• [Dataset entries]
* * *
-- ==== Sys2Proof/Laws/State.lean ====
section
/-! SUPPORT. What each update of the state leaves as it was: one lemma per field per update. The first lemma of an update
names the fields it may change; the others give the fields that statements read. -/

namespace Sys2Proof.Machine

/-- setReg changes nothing but s. -/
theorem Core.setReg_only (c : Core) (n : Nat) (w : Word) : c.setReg n w = { c with s := (c.setReg n w).s } :=
  by unfold Core.setReg; split <;> rfl
@[simp] theorem Core.setReg_num (c : Core) (n : Nat) (w : Word) : (c.setReg n w).num = c.num := by unfold Core.setReg; split <;> rfl
@[simp] theorem Core.setReg_run (c : Core) (n : Nat) (w : Word) : (c.setReg n w).run = c.run := by unfold Core.setReg; split <;> rfl
@[simp] theorem Core.setReg_view (c : Core) (n : Nat) (w : Word) : (c.setReg n w).view = c.view := by unfold Core.setReg; split <;> rfl
@[simp] theorem Core.setReg_pc (c : Core) (n : Nat) (w : Word) : (c.setReg n w).pc = c.pc := by unfold Core.setReg; split <;> rfl
@[simp] theorem Core.setReg_ports (c : Core) (n : Nat) (w : Word) : (c.setReg n w).ports = c.ports := by unfold Core.setReg; split <;> rfl
@[simp] theorem Core.setReg_lastPop (c : Core) (n : Nat) (w : Word) : (c.setReg n w).lastPop = c.lastPop := by unfold Core.setReg; split <;> rfl
@[simp] theorem Core.setReg_clearTok (c : Core) (n : Nat) (w : Word) : (c.setReg n w).clearTok = c.clearTok := by unfold Core.setReg; split <;> rfl
@[simp] theorem Core.setReg_handles (c : Core) (n : Nat) (w : Word) : (c.setReg n w).handles = c.handles := by unfold Core.setReg; split <;> rfl
@[simp] theorem Core.setReg_fouled (c : Core) (n : Nat) (w : Word) : (c.setReg n w).fouled = c.fouled := by unfold Core.setReg; split <;> rfl
@[simp] theorem Core.setReg_ut (c : Core) (n : Nat) (w : Word) : (c.setReg n w).ut = c.ut := by unfold Core.setReg; split <;> rfl
@[simp] theorem Core.setReg_st (c : Core) (n : Nat) (w : Word) : (c.setReg n w).st = c.st := by unfold Core.setReg; split <;> rfl
@[simp] theorem Core.setReg_ebits (c : Core) (n : Nat) (w : Word) : (c.setReg n w).ebits = c.ebits := by unfold Core.setReg; split <;> rfl
@[simp] theorem Core.setReg_xebits (c : Core) (n : Nat) (w : Word) : (c.setReg n w).xebits = c.xebits := by unfold Core.setReg; split <;> rfl
@[simp] theorem Core.setReg_ej (c : Core) (n : Nat) (w : Word) : (c.setReg n w).ej = c.ej := by unfold Core.setReg; split <;> rfl
@[simp] theorem Core.setReg_equota (c : Core) (n : Nat) (w : Word) : (c.setReg n w).equota = c.equota := by unfold Core.setReg; split <;> rfl
@[simp] theorem Core.setReg_qp (c : Core) (n : Nat) (w : Word) : (c.setReg n w).qp = c.qp := by unfold Core.setReg; split <;> rfl
@[simp] theorem Core.setReg_trap (c : Core) (n : Nat) (w : Word) : (c.setReg n w).trap = c.trap := by unfold Core.setReg; split <;> rfl
@[simp] theorem Core.setReg_wait (c : Core) (n : Nat) (w : Word) : (c.setReg n w).wait = c.wait := by unfold Core.setReg; split <;> rfl
@[simp] theorem Core.setReg_pend (c : Core) (n : Nat) (w : Word) : (c.setReg n w).pend = c.pend := by unfold Core.setReg; split <;> rfl
@[simp] theorem Core.setReg_nextBt (c : Core) (n : Nat) (w : Word) : (c.setReg n w).nextBt = c.nextBt := by unfold Core.setReg; split <;> rfl
@[simp] theorem Core.setReg_order (c : Core) (n : Nat) (w : Word) : (c.setReg n w).order = c.order := by unfold Core.setReg; split <;> rfl
@[simp] theorem Core.setReg_busy (c : Core) (n : Nat) (w : Word) : (c.setReg n w).busy = c.busy := by unfold Core.setReg; split <;> rfl
@[simp] theorem Core.setReg_vq (c : Core) (n : Nat) (w : Word) : (c.setReg n w).vq = c.vq := by unfold Core.setReg; split <;> rfl
@[simp] theorem Core.setReg_pending (c : Core) (n : Nat) (w : Word) : (c.setReg n w).pending = c.pending := by unfold Core.setReg; split <;> rfl
@[simp] theorem Core.setReg_accs (c : Core) (n : Nat) (w : Word) : (c.setReg n w).accs = c.accs := by unfold Core.setReg; split <;> rfl
@[simp] theorem Core.setReg_extents (c : Core) (n : Nat) (w : Word) : (c.setReg n w).extents = c.extents := by unfold Core.setReg; split <;> rfl
@[simp] theorem Core.setReg_v (c : Core) (n : Nat) (w : Word) : (c.setReg n w).v = c.v := by unfold Core.setReg; split <;> rfl
@[simp] theorem Core.setReg_p (c : Core) (n : Nat) (w : Word) : (c.setReg n w).p = c.p := by unfold Core.setReg; split <;> rfl
@[simp] theorem Core.setReg_tiles (c : Core) (n : Nat) (w : Word) : (c.setReg n w).tiles = c.tiles := by unfold Core.setReg; split <;> rfl
@[simp] theorem Core.setReg_slots (c : Core) (n : Nat) (w : Word) : (c.setReg n w).slots = c.slots := by unfold Core.setReg; split <;> rfl
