theorem shl (f : SregW) : Statement (.shl f) := by
  intro h w hw; cases hw
  exact .inr (SregW_passes (EReg_fits (op := .shl) h) _ _ (by decide) (by decide) (by decide) (by decide))

theorem shr (f : SregW) : Statement (.shr f) := by
  intro h w hw; cases hw
  exact .inr (SregW_passes (EReg_fits (op := .shr) h) _ _ (by decide) (by decide) (by decide) (by decide))

theorem sar (f : SregW) : Statement (.sar f) := by
  intro h w hw; cases hw
  exact .inr (SregW_passes (EReg_fits (op := .sar) h) _ _ (by decide) (by decide) (by decide) (by decide))

theorem mov (f : SregW) : Statement (.mov f) := by
  intro h w hw; cases hw
  exact .inr (SregW_passes (EReg_fits (op := .mov) h) _ _ (by decide) (by decide) (by decide) (by decide))

theorem clr (f : SregW) : Statement (.clr f) := by
  intro h w hw; cases hw
  exact .inr (SregW_passes (EReg_fits (op := .clr) h) _ _ (by decide) (by decide) (by decide) (by decide))

theorem ext (f : SregW) : Statement (.ext f) := by
  intro h w hw; cases hw
  exact .inr (SregW_passes (EReg_fits (op := .ext) h) _ _ (by decide) (by decide) (by decide) (by decide))

theorem norm (f : SregW) : Statement (.norm f) := by
  intro h w hw; cases hw
  exact .inr (SregW_passes (EReg_fits (op := .norm) h) _ _ (by decide) (by decide) (by decide) (by decide))

theorem popc (f : SregW) : Statement (.popc f) := by
  intro h w hw; cases hw
  exact .inr (SregW_passes (EReg_fits (op := .popc) h) _ _ (by decide) (by decide) (by decide) (by decide))

theorem cmpeq (f : SregW) : Statement (.cmpeq f) := by
  intro h w hw; cases hw
  exact .inr (SregW_passes (EReg_fits (op := .cmpeq) h) _ _ (by decide) (by decide) (by decide) (by decide))

theorem cmplt (f : SregW) : Statement (.cmplt f) := by
  intro h w hw; cases hw
  exact .inr (SregW_passes (EReg_fits (op := .cmplt) h) _ _ (by decide) (by decide) (by decide) (by decide))

theorem cmplo (f : SregW) : Statement (.cmplo f) := by
  intro h w hw; cases hw
  exact .inr (SregW_passes (EReg_fits (op := .cmplo) h) _ _ (by decide) (by decide) (by decide) (by decide))

theorem andi (f : SimmW) : Statement (.andi f) := by
  intro h w hw; cases hw
  exact .inr (SimmW_passes (EImm_fits (op := .andi) h) _ _ (by decide) (by decide) (by decide) (by decide))

theorem ori (f : SimmW) : Statement (.ori f) := by
  intro h w hw; cases hw
  exact .inr (SimmW_passes (EImm_fits (op := .ori) h) _ _ (by decide) (by decide) (by decide) (by decide))

theorem shli (f : SimmW) : Statement (.shli f) := by
  intro h w hw; cases hw
  exact .inr (SimmW_passes (EImm_fits (op := .shli) h) _ _ (by decide) (by decide) (by decide) (by decide))

theorem shri (f : SimmW) : Statement (.shri f) := by
  intro h w hw; cases hw
  exact .inr (SimmW_passes (EImm_fits (op := .shri) h) _ _ (by decide) (by decide) (by decide) (by decide))
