-- ==== Sys2Proof/Tests/Slice0.lean ====
section
/-! SUPPORT. The model's own tests: ill-formed terms refused, words of the spec's encodings decoded, values of the spec's worked
examples, and for every statement with hypotheses a state and operands that meet them. -/

/-! ### Well-formedness: each check refuses a term that breaks it alone (R68, R69) -/

namespace Sys2Proof.Tests
open Sys2Proof Sys2Proof.Machine Sys2Proof.Stmt

set_option Elab.async false

/-- SREG fields, all zero. -/
def r0 : SregW := { ramp := 0, d := 0, a := 0, b := 0, ty := 0, c := 0, e := 0 }
/-- SIMM fields, all zero. -/
def i0 : SimmW := { ramp := 0, d := 0, a := 0, ty := 0, imm := 0 }
/-- SWIDE fields, all zero. -/
def w0 : SwideW := { ramp := 0, d := 0, h := 0, imm := 0 }
/-- SMEM fields, all zero. -/
def m0 : SmemW := { ramp := 0, d := 0, a := 0, cl := 0, sc := 0, ty := 0, b := 0, off := 0 }
/-- SATM fields, all zero. -/
def a0 : SatmW := { ramp := 0, d := 0, a := 0, cl := 0, sc := 0, b := 0, c := 0, off := 0 }
/-- SBR fields, all zero. -/
def b0 : SbrW := { ramp := 0, d := 0, a := 0, b := 0, cc := 0, off := 0 }
/-- SSYS fields, all zero. -/
def y0 : SsysW := { ramp := 0, d := 0, a := 0, k := 0, sc := 0, mask := 0, sel := 0 }
/-- VREG fields, all zero. -/
def v0 : VregW := { ramp := 0, vd := 0, va := 0, vb := 0, vc := 0, pm := 0, fmt := 0, rm := 0, sa := 0, imm := 0 }
/-- VMEM fields, all zero. -/
def x0 : VmemW := { ramp := 0, vd := 0, a := 0, cl := 0, sc := 0, pm := 0, fmt := 0, b := 0, off := 0 }
/-- EREG fields without tokens. -/
def e0 : EregW := { ramp := 0, kp := 63, kc0 := 63, kc1 := 63, kc2 := 63, a := 0, b := 0, c := 0, md := 0 }
/-- ESTAMP fields without tokens. -/
def s0 : EstampW := { ramp := 0, kp := 63, kc0 := 63, kc1 := 63, kc2 := 63, stamp := 0, opf := 0 }

/-- A well-formed term, and terms that break one of its checks each. -/
abbrev Refuses (l : List (Instr × List Instr)) : Prop := ∀ p ∈ l, p.1.wf = true ∧ ∀ b ∈ p.2, b.wf = false

theorem test_wf_scalar_formats : Refuses
    [ (.add3 r0, [.add3 { r0 with ramp := 6 }, .add3 { r0 with d := 64 }, .add3 { r0 with a := 64 }, .add3 { r0 with b := 64 },
        .add3 { r0 with ty := 8 }, .add3 { r0 with c := 1 }, .add3 { r0 with e := 1 }]),
      (.cswap { r0 with c := 63 }, [.cswap { r0 with c := 64 }]),
      (.bpermE { r0 with d := 2, e := 1 }, [.bpermE { r0 with d := 2, e := 3 }]),
      (.ori i0, [.ori { i0 with ramp := 7 }, .ori { i0 with d := 64 }, .ori { i0 with a := 64 }, .ori { i0 with ty := 8 },
        .ori { i0 with imm := 2 ^ 36 }]),
      (.xorw { w0 with h := 1 }, [.xorw { w0 with ramp := 6 }, .xorw { w0 with d := 64 }, .xorw { w0 with h := 2 },
        .xorw { w0 with imm := 2 ^ 32 }]),
      (.ld m0, [.ld { m0 with ramp := 6 }, .ld { m0 with d := 64 }, .ld { m0 with a := 64 }, .ld { m0 with cl := 16 },
        .ld { m0 with sc := 5 }, .ld { m0 with ty := 8 }, .ld { m0 with b := 64 }, .ld { m0 with off := 2 ^ 23 }]),
      (.atomCas { a0 with c := 63 }, [.atomCas { a0 with ramp := 6 }, .atomCas { a0 with d := 64 }, .atomCas { a0 with a := 64 },
        .atomCas { a0 with cl := 16 }, .atomCas { a0 with sc := 5 }, .atomCas { a0 with b := 64 }, .atomCas { a0 with c := 64 },
        .atomCas { a0 with off := 2 ^ 16 }]),
      (.bc b0, [.bc { b0 with ramp := 6 }, .bc { b0 with off := 2 ^ 29 }]),
      (.bc { b0 with cc := 6, a := 63, b := 63 }, [.bc { b0 with cc := 6, a := 64 }, .bc { b0 with cc := 6, b := 64 }]),
      (.safept y0, [.safept { y0 with ramp := 6 }, .safept { y0 with sel := 2 ^ 14 }]),
      (.syexp { y0 with d := 63, a := 63 }, [.syexp { y0 with d := 64 }, .syexp { y0 with a := 64 }]),
      (.tmark { y0 with mask := 2 ^ 16 - 1 }, [.tmark { y0 with mask := 2 ^ 16 }]) ] := by decide +kernel
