-- ==== Sys2Proof/Syntax.lean ====
section
/-! DEFINITION. The instructions of the block, one constructor per row of spec/opcode_table.json,
and what the host can bring to the port: a command word, or one of the two frame requests of R81. -/

namespace Sys2Proof

/-- The side of the block a wire frame stands on. The TX unit always emits the type byte `TYPE`; a
received frame carries whatever type byte the peer sent (R73). -/
inductive Way
  /-- Emitted by the TX unit. -/
  | sent
  /-- Taken by the RX unit, with this type byte. -/
  | received (type : Byte)
  deriving DecidableEq, Repr

/-- The host operations of R75, the reserved operation codes of R78, the reserved curve select of
R77, and the wire frames of R60 by their command byte (R70, R71). -/
inductive Instr
  | reset
  | txbegin (cmd : Byte) (len : Half)
  | txstep (d : Byte)
  | txstat
  | rxpush (b : Byte)
  | rxclr
  | rxstat
  | rxhdr
  | rxget (k : Half)
  | rssi (curve : Curve) (raw : Byte)
  | faults
  | reservedB
  | reservedC
  | reservedD
  | reservedE
  | reservedF
  | rssiCurve3 (raw : Byte)
  | frameInventory (way : Way) (payload : List Byte)
  | frameMultiPoll (way : Way) (payload : List Byte)
  | frameStopMulti (way : Way) (payload : List Byte)
  | frameSelect (way : Way) (payload : List Byte)
  | frameRead (way : Way) (payload : List Byte)
  | frameWrite (way : Way) (payload : List Byte)
  | frameError (way : Way) (payload : List Byte)
  | frameOther (way : Way) (command : Byte) (payload : List Byte)
  deriving DecidableEq, Repr

/-- What the host brings to the port: a command word (R75), or one of the two pseudo-operations of
R81 that carry a whole frame. -/
inductive Request
  | word (w : Word)
  /-- `ENCODE c, p`. -/
  | encode (c : Byte) (p : List Byte)
  /-- `DECODE b`. -/
  | decode (b : List Byte)
  deriving DecidableEq, Repr

/-- The decoded Frame of the source (R17, N19): header, checksum and trailer of a valid frame are
determined by these three. -/
structure Frame where
  type : Byte
  command : Byte
  payload : List Byte
  deriving DecidableEq, Repr

/-- The source's `DecodeError` (R110, R180). -/
inductive DecodeError
  | incomplete | badMarker | lengthMismatch | checksumMismatch
  deriving DecidableEq, Repr

/-- Why a request is no instruction. -/
inductive Reject
  /-- A byte run that is not a valid frame (R73). -/
  | notAFrame (run : List Byte) (why : DecodeError)
  /-- More than 65535 payload bytes: outside the domain of Encode (R13, R90). -/
  | payloadTooLong
  deriving DecidableEq, Repr

end Sys2Proof
end

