-- ==== Sys2Proof/Machine/System.lean ====
section
/-! DEFINITION. The system operations: RESET (R170), FAULTS (R173), the reserved operation codes
0xB to 0xF (R174). -/

namespace Sys2Proof.Machine

/-- `RESET` (R170): every register at its reset value; `rx_pay` and the configuration are not
changed. -/
def resetBlock (s : State) : State :=
  answer 0 { s with tx := Tx.cleared, rx := Rx.cleared, faults := 0 }

/-- `FAULTS` (R173): read the sticky register; it is not cleared. -/
def readFaults (s : State) : State := answer (faultsWord s.faults) s

/-- A command word that names no operation (R174). -/
def illegalOp (s : State) : State := raise .illegalOp s

/-- The meaning of RESET. -/
def execReset (s : State) : Host.Outcome State Fault Refusal := .next (resetBlock s)

/-- The meaning of FAULTS. -/
def execFaults (s : State) : Host.Outcome State Fault Refusal := .next (readFaults s)

/-- The meaning of op code 0xB. -/
def execReservedB (s : State) : Host.Outcome State Fault Refusal := .next (illegalOp s)

/-- The meaning of op code 0xC. -/
def execReservedC (s : State) : Host.Outcome State Fault Refusal := .next (illegalOp s)

/-- The meaning of op code 0xD. -/
def execReservedD (s : State) : Host.Outcome State Fault Refusal := .next (illegalOp s)

/-- The meaning of op code 0xE. -/
def execReservedE (s : State) : Host.Outcome State Fault Refusal := .next (illegalOp s)

/-- The meaning of op code 0xF. -/
def execReservedF (s : State) : Host.Outcome State Fault Refusal := .next (illegalOp s)

end Sys2Proof.Machine
end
* * *
• [HOW TO COMPLETE THIS TASK]
Which lines above contain the word "unit"? Copy each of them.

• [RESPONSE BOX]
/-- The side of the block a wire frame stands on. The TX unit always emits the type byte `TYPE`; a
  /-- Emitted by the TX unit. -/
  /-- Taken by the RX unit, with this type byte. -/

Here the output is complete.